## Work instructions
Transcribe only part of the material below: the lines from the one containing "visits them. -/" through the one containing "theorem nodup_spritePlaces (n", inclusive, exactly as written.

___

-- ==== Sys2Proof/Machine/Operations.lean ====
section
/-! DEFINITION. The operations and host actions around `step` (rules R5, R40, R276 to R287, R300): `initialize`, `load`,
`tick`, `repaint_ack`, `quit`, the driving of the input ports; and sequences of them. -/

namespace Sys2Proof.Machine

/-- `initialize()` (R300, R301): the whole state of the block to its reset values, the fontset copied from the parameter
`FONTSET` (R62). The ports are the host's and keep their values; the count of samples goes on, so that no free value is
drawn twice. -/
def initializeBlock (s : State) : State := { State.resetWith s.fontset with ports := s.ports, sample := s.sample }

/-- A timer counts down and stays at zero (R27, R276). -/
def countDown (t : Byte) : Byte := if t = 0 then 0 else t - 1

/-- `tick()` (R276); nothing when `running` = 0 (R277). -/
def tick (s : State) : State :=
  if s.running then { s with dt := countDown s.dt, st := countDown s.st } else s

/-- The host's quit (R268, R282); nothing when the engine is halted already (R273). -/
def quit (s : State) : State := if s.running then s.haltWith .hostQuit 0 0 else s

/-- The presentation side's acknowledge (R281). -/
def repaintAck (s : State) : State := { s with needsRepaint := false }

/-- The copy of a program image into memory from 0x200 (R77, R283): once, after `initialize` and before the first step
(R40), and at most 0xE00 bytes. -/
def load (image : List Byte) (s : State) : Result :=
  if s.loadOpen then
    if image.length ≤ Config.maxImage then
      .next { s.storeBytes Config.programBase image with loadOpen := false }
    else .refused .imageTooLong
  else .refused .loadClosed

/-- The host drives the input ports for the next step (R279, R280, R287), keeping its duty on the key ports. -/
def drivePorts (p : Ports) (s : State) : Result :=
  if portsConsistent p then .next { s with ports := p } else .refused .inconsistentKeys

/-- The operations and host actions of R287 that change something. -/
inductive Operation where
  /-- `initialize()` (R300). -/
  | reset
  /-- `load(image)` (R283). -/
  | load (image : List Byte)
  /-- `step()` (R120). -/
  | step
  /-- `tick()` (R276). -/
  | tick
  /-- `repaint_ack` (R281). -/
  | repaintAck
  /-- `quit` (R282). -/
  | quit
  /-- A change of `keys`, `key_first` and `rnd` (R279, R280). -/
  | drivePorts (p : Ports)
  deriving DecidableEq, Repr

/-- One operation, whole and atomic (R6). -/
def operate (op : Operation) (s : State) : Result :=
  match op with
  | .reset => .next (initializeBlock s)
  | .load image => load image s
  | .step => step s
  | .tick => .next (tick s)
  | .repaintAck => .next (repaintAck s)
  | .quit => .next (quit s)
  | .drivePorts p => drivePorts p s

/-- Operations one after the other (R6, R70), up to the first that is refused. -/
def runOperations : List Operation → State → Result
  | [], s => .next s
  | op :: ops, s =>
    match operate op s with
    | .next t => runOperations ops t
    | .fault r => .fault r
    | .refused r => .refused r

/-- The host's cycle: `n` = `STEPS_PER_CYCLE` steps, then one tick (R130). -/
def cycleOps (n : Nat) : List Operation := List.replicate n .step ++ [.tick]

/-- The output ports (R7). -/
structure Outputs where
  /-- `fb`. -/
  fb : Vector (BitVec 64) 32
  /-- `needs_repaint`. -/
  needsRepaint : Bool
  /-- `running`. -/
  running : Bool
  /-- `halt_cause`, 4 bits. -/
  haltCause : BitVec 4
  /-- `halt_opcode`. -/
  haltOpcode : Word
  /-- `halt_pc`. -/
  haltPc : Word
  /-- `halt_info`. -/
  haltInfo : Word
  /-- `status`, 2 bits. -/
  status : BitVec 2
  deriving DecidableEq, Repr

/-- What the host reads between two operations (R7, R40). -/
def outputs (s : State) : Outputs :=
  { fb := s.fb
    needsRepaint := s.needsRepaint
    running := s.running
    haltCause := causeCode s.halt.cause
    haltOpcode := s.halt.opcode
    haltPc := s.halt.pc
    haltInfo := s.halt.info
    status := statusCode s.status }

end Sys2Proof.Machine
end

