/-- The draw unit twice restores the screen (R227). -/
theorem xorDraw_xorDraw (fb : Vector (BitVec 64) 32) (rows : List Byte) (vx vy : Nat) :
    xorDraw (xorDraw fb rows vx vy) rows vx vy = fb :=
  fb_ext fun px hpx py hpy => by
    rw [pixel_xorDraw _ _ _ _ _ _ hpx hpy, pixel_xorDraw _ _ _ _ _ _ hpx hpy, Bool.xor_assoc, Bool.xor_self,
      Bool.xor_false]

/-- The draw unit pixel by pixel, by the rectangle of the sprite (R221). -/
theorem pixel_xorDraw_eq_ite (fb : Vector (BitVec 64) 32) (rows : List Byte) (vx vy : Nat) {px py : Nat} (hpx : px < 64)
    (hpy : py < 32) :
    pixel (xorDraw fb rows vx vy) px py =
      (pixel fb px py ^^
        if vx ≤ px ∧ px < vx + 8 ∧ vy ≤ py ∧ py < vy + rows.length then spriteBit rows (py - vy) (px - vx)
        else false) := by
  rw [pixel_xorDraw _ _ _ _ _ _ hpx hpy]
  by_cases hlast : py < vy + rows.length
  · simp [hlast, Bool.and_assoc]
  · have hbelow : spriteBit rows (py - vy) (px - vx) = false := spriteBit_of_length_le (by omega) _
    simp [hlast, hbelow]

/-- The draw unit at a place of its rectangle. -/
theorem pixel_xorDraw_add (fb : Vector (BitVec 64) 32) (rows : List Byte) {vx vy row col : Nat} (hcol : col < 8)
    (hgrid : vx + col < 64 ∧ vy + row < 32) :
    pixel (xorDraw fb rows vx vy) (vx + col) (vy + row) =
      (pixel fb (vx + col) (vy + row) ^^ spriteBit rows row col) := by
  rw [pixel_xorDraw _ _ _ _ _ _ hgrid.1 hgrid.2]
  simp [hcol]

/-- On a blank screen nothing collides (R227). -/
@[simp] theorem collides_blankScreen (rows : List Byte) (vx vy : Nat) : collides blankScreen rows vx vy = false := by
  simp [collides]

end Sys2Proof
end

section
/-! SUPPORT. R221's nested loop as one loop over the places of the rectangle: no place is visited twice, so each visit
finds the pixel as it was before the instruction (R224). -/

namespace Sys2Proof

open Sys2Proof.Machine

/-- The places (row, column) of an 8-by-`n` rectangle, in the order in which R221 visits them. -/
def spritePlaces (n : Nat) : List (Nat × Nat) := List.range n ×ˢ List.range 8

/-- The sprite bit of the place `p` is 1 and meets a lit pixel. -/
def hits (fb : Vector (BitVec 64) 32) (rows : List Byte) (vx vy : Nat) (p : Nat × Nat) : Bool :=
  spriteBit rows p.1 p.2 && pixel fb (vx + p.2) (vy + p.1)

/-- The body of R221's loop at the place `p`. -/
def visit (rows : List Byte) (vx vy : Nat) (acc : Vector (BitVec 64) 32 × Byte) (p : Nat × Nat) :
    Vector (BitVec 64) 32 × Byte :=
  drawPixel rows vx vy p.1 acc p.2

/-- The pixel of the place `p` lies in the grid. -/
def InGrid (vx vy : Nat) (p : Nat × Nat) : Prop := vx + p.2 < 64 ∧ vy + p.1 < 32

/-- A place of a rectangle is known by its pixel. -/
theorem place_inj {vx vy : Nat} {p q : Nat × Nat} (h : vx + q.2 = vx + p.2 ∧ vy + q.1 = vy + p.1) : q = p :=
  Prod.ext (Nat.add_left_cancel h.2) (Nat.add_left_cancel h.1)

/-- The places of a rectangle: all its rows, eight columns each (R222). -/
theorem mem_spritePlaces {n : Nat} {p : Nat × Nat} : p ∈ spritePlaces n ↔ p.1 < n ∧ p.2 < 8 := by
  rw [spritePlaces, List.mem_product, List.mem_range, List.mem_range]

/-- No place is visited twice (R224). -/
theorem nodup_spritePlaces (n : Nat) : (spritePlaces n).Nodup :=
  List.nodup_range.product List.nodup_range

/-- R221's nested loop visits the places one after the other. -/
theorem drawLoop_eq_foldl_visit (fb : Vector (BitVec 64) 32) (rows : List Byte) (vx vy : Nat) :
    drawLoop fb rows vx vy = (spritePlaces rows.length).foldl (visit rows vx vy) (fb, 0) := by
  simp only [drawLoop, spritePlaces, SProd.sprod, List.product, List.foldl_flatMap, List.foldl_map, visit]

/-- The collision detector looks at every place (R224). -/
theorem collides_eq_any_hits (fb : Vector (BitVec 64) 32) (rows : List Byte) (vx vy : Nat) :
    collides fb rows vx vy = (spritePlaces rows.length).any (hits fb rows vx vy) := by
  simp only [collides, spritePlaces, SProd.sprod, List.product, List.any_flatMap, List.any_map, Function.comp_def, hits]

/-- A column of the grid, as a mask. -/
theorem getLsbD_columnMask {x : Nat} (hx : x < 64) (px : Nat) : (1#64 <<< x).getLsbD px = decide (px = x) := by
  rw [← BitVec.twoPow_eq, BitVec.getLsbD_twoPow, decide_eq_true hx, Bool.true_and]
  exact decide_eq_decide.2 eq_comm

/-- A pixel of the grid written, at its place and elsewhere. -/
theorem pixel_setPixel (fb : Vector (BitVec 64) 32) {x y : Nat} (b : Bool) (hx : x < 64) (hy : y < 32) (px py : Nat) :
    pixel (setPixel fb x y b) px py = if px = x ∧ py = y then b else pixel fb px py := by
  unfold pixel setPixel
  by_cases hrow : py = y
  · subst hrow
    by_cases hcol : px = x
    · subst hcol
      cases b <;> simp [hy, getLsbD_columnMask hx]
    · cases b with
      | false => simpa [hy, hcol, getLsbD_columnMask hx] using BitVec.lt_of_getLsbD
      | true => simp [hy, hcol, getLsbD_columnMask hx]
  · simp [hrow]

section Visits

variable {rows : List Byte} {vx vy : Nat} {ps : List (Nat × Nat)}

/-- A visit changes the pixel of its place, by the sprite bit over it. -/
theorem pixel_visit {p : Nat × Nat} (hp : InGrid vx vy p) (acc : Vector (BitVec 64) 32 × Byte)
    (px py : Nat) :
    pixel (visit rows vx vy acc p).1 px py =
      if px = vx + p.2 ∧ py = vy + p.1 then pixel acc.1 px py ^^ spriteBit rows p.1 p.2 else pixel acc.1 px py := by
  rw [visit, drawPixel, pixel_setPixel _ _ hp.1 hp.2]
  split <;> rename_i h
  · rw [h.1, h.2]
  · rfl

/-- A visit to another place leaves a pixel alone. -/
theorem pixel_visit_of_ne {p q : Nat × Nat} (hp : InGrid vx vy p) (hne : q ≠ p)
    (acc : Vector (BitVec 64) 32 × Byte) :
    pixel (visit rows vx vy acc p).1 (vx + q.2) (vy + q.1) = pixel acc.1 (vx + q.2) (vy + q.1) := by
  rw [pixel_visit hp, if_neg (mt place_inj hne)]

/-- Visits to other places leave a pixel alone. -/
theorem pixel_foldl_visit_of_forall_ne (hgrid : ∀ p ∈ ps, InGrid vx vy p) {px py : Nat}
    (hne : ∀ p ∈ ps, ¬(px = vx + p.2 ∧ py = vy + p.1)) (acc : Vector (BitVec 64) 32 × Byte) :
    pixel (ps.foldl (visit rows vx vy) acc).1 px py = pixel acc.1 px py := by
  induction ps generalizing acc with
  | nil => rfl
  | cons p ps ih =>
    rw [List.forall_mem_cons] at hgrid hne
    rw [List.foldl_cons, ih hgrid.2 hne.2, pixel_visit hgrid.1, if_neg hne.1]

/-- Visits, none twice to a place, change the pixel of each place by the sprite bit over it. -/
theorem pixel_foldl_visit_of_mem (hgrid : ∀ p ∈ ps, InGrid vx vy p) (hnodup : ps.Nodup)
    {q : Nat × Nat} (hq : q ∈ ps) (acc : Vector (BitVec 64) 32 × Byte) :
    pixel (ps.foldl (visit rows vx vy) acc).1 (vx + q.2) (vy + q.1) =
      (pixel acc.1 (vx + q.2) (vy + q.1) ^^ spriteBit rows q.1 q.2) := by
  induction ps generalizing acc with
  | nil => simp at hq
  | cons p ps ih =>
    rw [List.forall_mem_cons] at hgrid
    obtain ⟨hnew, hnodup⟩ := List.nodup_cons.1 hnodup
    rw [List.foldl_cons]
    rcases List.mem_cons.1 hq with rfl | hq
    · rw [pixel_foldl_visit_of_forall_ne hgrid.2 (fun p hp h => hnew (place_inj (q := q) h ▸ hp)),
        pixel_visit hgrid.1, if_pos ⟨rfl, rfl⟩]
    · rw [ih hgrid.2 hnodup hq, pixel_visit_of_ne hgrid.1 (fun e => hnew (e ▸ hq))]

___

## Solved problem
/-- The places (row, column) of an 8-by-`n` rectangle, in the order in which R221 visits them. -/
def spritePlaces (n : Nat) : List (Nat × Nat) := List.range n ×ˢ List.range 8

/-- The sprite bit of the place `p` is 1 and meets a lit pixel. -/
def hits (fb : Vector (BitVec 64) 32) (rows : List Byte) (vx vy : Nat) (p : Nat × Nat) : Bool :=
  spriteBit rows p.1 p.2 && pixel fb (vx + p.2) (vy + p.1)

/-- The body of R221's loop at the place `p`. -/
def visit (rows : List Byte) (vx vy : Nat) (acc : Vector (BitVec 64) 32 × Byte) (p : Nat × Nat) :
    Vector (BitVec 64) 32 × Byte :=
  drawPixel rows vx vy p.1 acc p.2

/-- The pixel of the place `p` lies in the grid. -/
def InGrid (vx vy : Nat) (p : Nat × Nat) : Prop := vx + p.2 < 64 ∧ vy + p.1 < 32

/-- A place of a rectangle is known by its pixel. -/
theorem place_inj {vx vy : Nat} {p q : Nat × Nat} (h : vx + q.2 = vx + p.2 ∧ vy + q.1 = vy + p.1) : q = p :=
  Prod.ext (Nat.add_left_cancel h.2) (Nat.add_left_cancel h.1)

/-- The places of a rectangle: all its rows, eight columns each (R222). -/
theorem mem_spritePlaces {n : Nat} {p : Nat × Nat} : p ∈ spritePlaces n ↔ p.1 < n ∧ p.2 < 8 := by
  rw [spritePlaces, List.mem_product, List.mem_range, List.mem_range]

/-- No place is visited twice (R224). -/
theorem nodup_spritePlaces (n : Nat) : (spritePlaces n).Nodup :=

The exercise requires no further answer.